The issue for those who really desire a better condition is clear. So long as by their silence, or by their indifference to the discussion of the fundamental facts of this problem they create the impression that Mr. Churchill's axioms are unchallengeable, the panic-mongers will have it all their own way, and our action will be a stimulus to similar action in Germany, and that action will again re-act on ours, and so on ad infinitum.

Why is not some concerted effort made to create in both countries the necessary public opinion, by encouraging the study and discussion of the elements of the case, in some such way, for instance, as that adopted by Mr. Norman Angell in his book?

One organization due to private munificence has been formed and is doing, within limits, an extraordinarily useful work, but we can only hope to affect policy by a much more general interest-the interest of those of leisure and influence. And that does not seem to be forthcoming.

My own work, which has been based quite frankly on Mr. Angell's book, has convinced me that it embodies just the formula most readily understanded of the people.

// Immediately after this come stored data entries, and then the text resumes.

-- ==== Sys2Proof/Machine/Frame.lean ====
section
/-! DEFINITION. The load frame: the ceiling (R40), forced demands (R42), allocation (R43, R44), placement (R47), gates
(R48), the end of a frame (R52), and the evaporation and scale that follow from it (R97, R147, R148). -/

namespace Sys2Proof.Machine

/-! ## The ceiling -/

/-- The ceiling recomputed; a value different from the previous one is a ceiling change event (R40). -/
def State.updateCeiling (s : State) : State :=
  if s.ceilingNow = s.load.ceiling then s
  else (s.mapLoad (fun l => { l with ceiling := s.ceilingNow })).ceilingEvent

/-! ## Demands -/

/-- The loads an active fault of a kind cuts (the table of R42). -/
def FaultKind.cuts (k : FaultKind) (i : Load) : Bool :=
  match k with
  | .cavitySensor => decide (i ≠ .boiler)
  | .cavityOverheat => true
  | .boilerSensor => decide (i = .boiler)
  | .boilerDry => decide (i = .boiler)
  | .mains => true
  | .humiditySensor => false
  | .coreProbeShort => false
  | .drainTimeout => false
  | .link => false
  | .duplicateStation => false
  | .retainedRecord => false

/-- An active fault cuts the load (R42, item 3). -/
def State.loadCut (i : Load) (s : State) : Bool :=
  FaultKind.all.any (fun k => s.faultActive k && k.cuts i)

/-- The boiler may conduct in this state: HEATING, READY, STEAMING or soak heating (R42, item 2). -/
def Steam.mayHeat (w : Steam) : Bool :=
  decide (w.boiler = .heating) || decide (w.boiler = .ready) || decide (w.boiler = .steaming) || w.soakHeating

/-- The level, state or scale limit on a boiler demand (R42, items 2 and 4). -/
def State.limitBoiler (d : Nat) (s : State) : Nat :=
  if !s.lowWet || !s.steam.mayHeat then 0
  else if s.scaleWarning then min d 16
  else d

/-- The taken demand of a load: the demand handed over, forced as R42 gives. -/
def State.takenDemand (d : PerLoad Nat) (s : State) (i : Load) : Nat :=
  if s.doorOpen || s.loadCut i then 0
  else if i = .boiler then s.limitBoiler d.boiler
  else d.get i

/-- The taken demands of the new frame (R42). -/
def State.takenDemands (d : PerLoad Nat) (s : State) : PerLoad Nat := PerLoad.make (s.takenDemand d)

/-! ## Allocation -/

/-- The ratings of a variant, per load (R33). -/
def ratings (variant : Nat) : PerLoad Nat := PerLoad.make (Load.watts variant)

/-- The requested energy E = Σ P × d, in watt-cycles (R43); also the energy of an allocation. -/
def energy (p d : PerLoad Nat) : Nat := p.top * d.top + p.bottom * d.bottom + p.ring * d.ring + p.boiler * d.boiler

/-- The frame budget Bf = max(0, G − base) × 20, the base counting while a slot is ACTIVE (R43). -/
def State.frameBudget (s : State) : Nat :=
  (s.share.applied * 10 - (if s.hasActive then Config.baseWatts s.startup.variant else 0)) * 20

/-- The floor share of a load (R44). -/
def floorShare (budget requested d : Nat) : Nat := d * budget / requested

/-- The cycles the top-up pass adds at one load: as many as the remainder pays for, up to the demand (R44). -/
def topUp (rating demand share remainder : Nat) : Nat := min (remainder / rating) (demand - share)

/-- The scaled allocation: floor shares, then one pass over BOILER, RING, TOP, BOTTOM (R44). -/
def scaled (p d : PerLoad Nat) (budget : Nat) : PerLoad Nat :=
  let e := energy p d
  let n : PerLoad Nat := PerLoad.make (fun i => floorShare budget e (d.get i))
  let r0 := budget - energy p n
  let kBoiler := topUp p.boiler d.boiler n.boiler r0
  let r1 := r0 - p.boiler * kBoiler
  let kRing := topUp p.ring d.ring n.ring r1
  let r2 := r1 - p.ring * kRing
  let kTop := topUp p.top d.top n.top r2
  let r3 := r2 - p.top * kTop
  let kBottom := topUp p.bottom d.bottom n.bottom r3
  { top := n.top + kTop, bottom := n.bottom + kBottom, ring := n.ring + kRing, boiler := n.boiler + kBoiler }

/-- The allocation: the demands whole where they fit, scaled otherwise (R43). -/
def allocate (p d : PerLoad Nat) (budget : Nat) : PerLoad Nat :=
  if energy p d ≤ budget then d else scaled p d budget

/-! ## Placement -/

/-- Load j with n on-cycles conducts in cycle k (R47). -/
def marks (j n k : Nat) : Bool := decide (((k + 5 * j) % 20 + 1) * n / 20 > (k + 5 * j) % 20 * n / 20)

/-- The cycles a load's allocation is spread over (R47). -/
def placed (j n : Nat) : List Nat := (List.range 20).filter (marks j n)

/-- The new frame, allocated from the demands handed over (R41, R43, R47). -/
def State.beginFrame (d : PerLoad Nat) (s : State) : State :=
  let taken := s.takenDemands d
  let n := allocate (ratings s.startup.variant) taken s.frameBudget
  s.mapLoad (fun l =>
    { l with
      running := true, cycle := 0, taken := taken, alloc := n
      plan := PerLoad.make (fun i => placed i.index (n.get i))
      limited := decide (s.frameBudget < energy (ratings s.startup.variant) taken) })

/-! ## Cycles -/

/-- The gate of a load in the cycle that begins (R48). -/
def State.gateOn (s : State) (i : Load) : Bool :=
  (s.load.plan.get i).contains s.load.cycle && !s.load.withdrawn.get i && (decide (i ≠ .boiler) || s.lowWet)

/-- A count of 1 for a gate that is on. -/
def countIf (b : Bool) (n : Nat) : Nat := if b then n + 1 else n

/-- The crossing that begins the present cycle switches the gates and counts what conducts (R48, R51). -/
def State.switchGates (s : State) : State :=
  s.mapLoad (fun l =>
    { l with
      gates := PerLoad.make s.gateOn
      conducted := PerLoad.make (fun i => countIf (s.gateOn i) (l.conducted.get i))
      steamingCount := countIf (s.gateOn .boiler && decide (s.steam.boiler = .steaming)) l.steamingCount })

/-! ## Evaporation and scale -/

/-- One millilitre's addition to S (R147). -/
def Scale.addMillilitre (a : Scale) : Scale := { a with load := min Config.scaleMax (a.load + a.hardness) }

/-- S has risen across the level of the warning or of the lock (R148). -/
def crossed (before after : Nat) : Bool :=
  (decide (before < Config.warningLevel) && decide (Config.warningLevel ≤ after))
    || (decide (before < Config.lockLevel) && decide (Config.lockLevel ≤ after))

/-- One millilitre handed to scale accounting; a crossing requests a retained write (R147 to R149). -/
def State.addMillilitre (s : State) : State :=
  let t := s.mapScale Scale.addMillilitre
  if crossed s.scale.load t.scale.load then t.requestWrite else t

/-- n millilitres handed one after the other. -/
def State.addMillilitres : Nat → State → State
  | 0, s => s
  | n + 1, s => (State.addMillilitre s).addMillilitres n

/-- The evaporation threshold at the frequency fixed (R97). -/
def State.threshold (s : State) : Nat := Config.evaporationThreshold (s.startup.freq.getD .hz50)

/-- Steaming energy handed to the steam generator: whole millilitres are converted and handed on (R97). -/
def State.evaporate (wattCycles : Nat) (s : State) : State :=
  let total := s.steam.evaporation + wattCycles
  (s.mapSteam (fun w =>
    { w with evaporation := total % s.threshold, millilitres := satAdd 65535 w.millilitres (total / s.threshold) })).addMillilitres
    (total / s.threshold)

/-! ## The end of a frame -/

/-- The last-frame record takes the frame, and its counts and withdrawals are cleared (R52). -/
def LoadFrame.close (l : LoadFrame) : LoadFrame :=
  { l with
    running := false
    last := ⟨l.taken, l.alloc, l.conducted, l.limited⟩
    conducted := .all 0, steamingCount := 0, withdrawn := .all false }

/-- The frame in progress ends: the steaming energy is handed over, and the warning's crossing is a ceiling input
(R40, R52, R148). -/
def State.endFrame (s : State) : State :=
  if s.load.running then
    ((s.mapLoad LoadFrame.close).evaporate
      (Load.watts s.startup.variant .boiler * s.load.steamingCount)).updateCeiling
  else s

/-- Every gate turned off at once (R35). -/
def State.gatesOff (s : State) : State := s.mapLoad (fun l => { l with gates := .all false })

end Sys2Proof.Machine
end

It constitutes a constructive doctrine of International Policy-the only statement I know so definitely applicable to modern conditions.

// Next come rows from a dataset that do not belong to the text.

/-- An owed time-out drain starts once DRAIN_TIMEOUT has been cleared (R94). -/
def State.startTimedOutDrain (s : State) : State :=
  if s.steam.owed = some .timedOut ∧ s.steam.drainStarted = false ∧ s.faultActive .drainTimeout = false then
    s.beginDrain false
  else s

/-- The start-up drain of a STANDING boiler starts (R94, R201). -/
def State.startStandingDrain (s : State) : State :=
  if s.steam.boiler = .standing then s.beginDrain false else s

/-! ## Level probes (R80, R87, R92) -/

/-- LOW dry (R49, R87, R92, R95). -/
def State.lowGoesDry (s : State) : State :=
  let t := (s.mapSteam (fun w => { w with low := some .dry })).withdrawBoiler
  match s.steam.boiler with
  | .heating => t.startFill
  | .ready => t.startFill
  | .steaming => t.startFill
  | .off => if t.steam.request = .soak then t.endSoak.serve else t.endSoak
  | .draining => t.mapSteam (fun w => { w with runOn := some .zero })
  | .empty => t
  | .filling => t
  | .standing => t

/-- LOW wet, but for a drain that it times out (R87, R92). -/
def State.lowGoesWet (s : State) : State :=
  let t := s.mapSteam (fun w => { w with low := some .wet })
  match s.steam.boiler with
  | .empty => if s.steam.request = .none then (t.setBoiler .off).oweDrain .waterFound else t
  | .draining => t.mapSteam (fun w => { w with runOn := none })
  | .filling => t
  | .heating => t
  | .ready => t
  | .steaming => t
  | .off => t
  | .standing => t

/-- A LOW wet event during a run-on finds the drain timer at 90 s or more: the drain times out (R93). -/
def State.lowWetTimesOut (s : State) : Bool :=
  decide (s.steam.boiler = .draining) && s.steam.runOn.isSome && s.steam.drainOverdue

/-- HIGH wet ends a fill, waiting or not (R88, R89). -/
def State.highGoesWet (s : State) : State :=
  let t := s.mapSteam (fun w => { w with high := some .wet })
  if s.steam.boiler = .filling then t.fillEnds else t

/-! ## The tank (R81, R89 to R92) -/

/-- The tank is removed: a fill waits with cause ABSENT (R89); an open valve closes while it is away (R92). -/
def Steam.tankGone (w : Steam) : Steam :=
  let v := { w with tank := some .absent }
  if w.boiler = .filling then v.waitFill .absent else v

/-- The tank arrives with a level: a waiting fill resumes, or waits with cause EMPTY (R90). -/
def Steam.tankHere (level : TankLevel) (w : Steam) : Steam :=
  let v := { w with tank := some (.present level) }
  if w.boiler = .filling ∧ w.fillWait.isSome = true then
    match level with
    | .empty => v.waitFill .empty
    | .low => v.resumeFill
    | .ok => v.resumeFill
  else v

/-- The level of a tank that is present changes: EMPTY makes a fill wait, LOW and OK end a wait for EMPTY (R89, R90). -/
def Steam.levelChanges (level : TankLevel) (w : Steam) : Steam :=
  let v := { w with tank := some (.present level) }
  if w.boiler = .filling then
    match level, w.fillWait with
    | .empty, none => v.waitFill .empty
    | .low, some .empty => v.resumeFill
    | .ok, some .empty => v.resumeFill
    | _, _ => v
  else v

/-! ## Pause, bars and mains (R96) -/

/-- The program enters PAUSED: soak heating ends, a stroke in progress is cut short (R96). -/
def State.suspendBoiler (s : State) : State := s.endSoak.mapSteam Steam.cutStroke

/-- The suspended flag clears: soak heating is set again under SOAK (R96). -/
def State.resumeBoiler (s : State) : State := if s.steam.request = .soak then s.serve else s

/-- A fault that bars heating has become active (R96). -/
def State.barHeating (s : State) : State :=
  let t := s.endSoak
  if t.steam.boiler.working then t.setBoiler .off else t

/-- A fault that bars filling has become active (R96). -/
def State.barFilling (s : State) : State := s.barHeating.stopFill

/-- MAINS has become active: a stroke in progress is cut short (R96). -/
def State.boilerMainsLoss (s : State) : State := s.mapSteam Steam.cutStroke

/-! ## The boundary (R83, R86, R155) -/

/-- The boiler's temperature in use is below a value. -/
def State.boilerBelow (tenths : Int) (s : State) : Bool :=
  match s.boilerInUse with
  | some t => decide (t < tenths)
  | none => false

/-- The state after a boundary's STEAM transition (R86). DESIGN CHOICE (log 47): READY with a handed demand above 0 and a
valid temperature below 90.0 °C, where two rows apply, goes to STEAMING. -/
def State.boilerAfterBoundary (s : State) : BoilerState :=
  if s.steam.request = .steam then
    match s.steam.boiler with
    | .heating => if s.boilerAtLeast 980 then .ready else .heating
    | .ready =>
      if 0 < s.climate.lastBoilerDemand then .steaming
      else if s.boilerBelow 900 then .heating
      else .ready
    | .steaming => if s.climate.lastBoilerDemand = 0 then .ready else .steaming
    | .empty => .empty
    | .filling => .filling
    | .draining => .draining
    | .standing => .standing
    | .off => .off
  else s.steam.boiler

/-- The STEAM transition of a boundary (R86). -/
def State.boilerBoundary (s : State) : State := s.setBoiler s.boilerAfterBoundary

/-- The soak demand: 20 below 57.0 °C, 5 to below 60.0 °C, 0 from there on and with no valid temperature (R155). -/
def State.soakDemand (s : State) : Nat :=
  if s.boilerBelow 570 then 20 else if s.boilerBelow 600 then 5 else 0

/-- The boiler demand stated to the load frame (R83); 0 in every state while PAUSED (R96). -/
def State.statedDemand (s : State) : Nat :=
  if s.suspended then 0
  else
    match s.steam.boiler with
    | .heating => 20
    | .ready => if s.boilerBelow 990 then 4 else 0
    | .steaming => s.climate.lastBoilerDemand
    | .off => if s.steam.soakHeating then s.soakDemand else 0
    | .empty => 0
    | .filling => 0
    | .draining => 0
    | .standing => 0

end Sys2Proof.Machine
end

But the old illusions are so entrenched that if any impression is

to be made on public opinion generally, effort must be persistent,

permanent, and widespread. Mere isolated conferences, disconnected

from work of a permanent character, are altogether inadequate for

the forces that have to be met.

What is needed is a permanent and widespread organization embracing

Trades Unions, Churches and affiliated bodies, Schools and

Universities, basing its work on some definite doctrine of

International Policy which can supplant the present conceptions of

struggle and chaos.

I speak, at least, from the standpoint of experience; in the last resort the hostility, fear and suspicion which from time to time gains currency among the great mass of the people, is due to those elementary misconceptions as to the relation of prosperity, the opportunities of life, to military power. So long as these misconceptions are dominant, nothing is easier than to precipitate panic and bad feeling, and unless we can modify them, we shall in all human probability drift into conflict; and this incident of Lord Roberts' speech and the comment which it has provoked, show that for some not very well defined reason, Liberals, quite as much as Conservatives, by implication, accept the axioms upon which it is based, and give but little evidence that they are seriously bestirring themselves to improve that political education upon which according to their creed, progress can alone be made.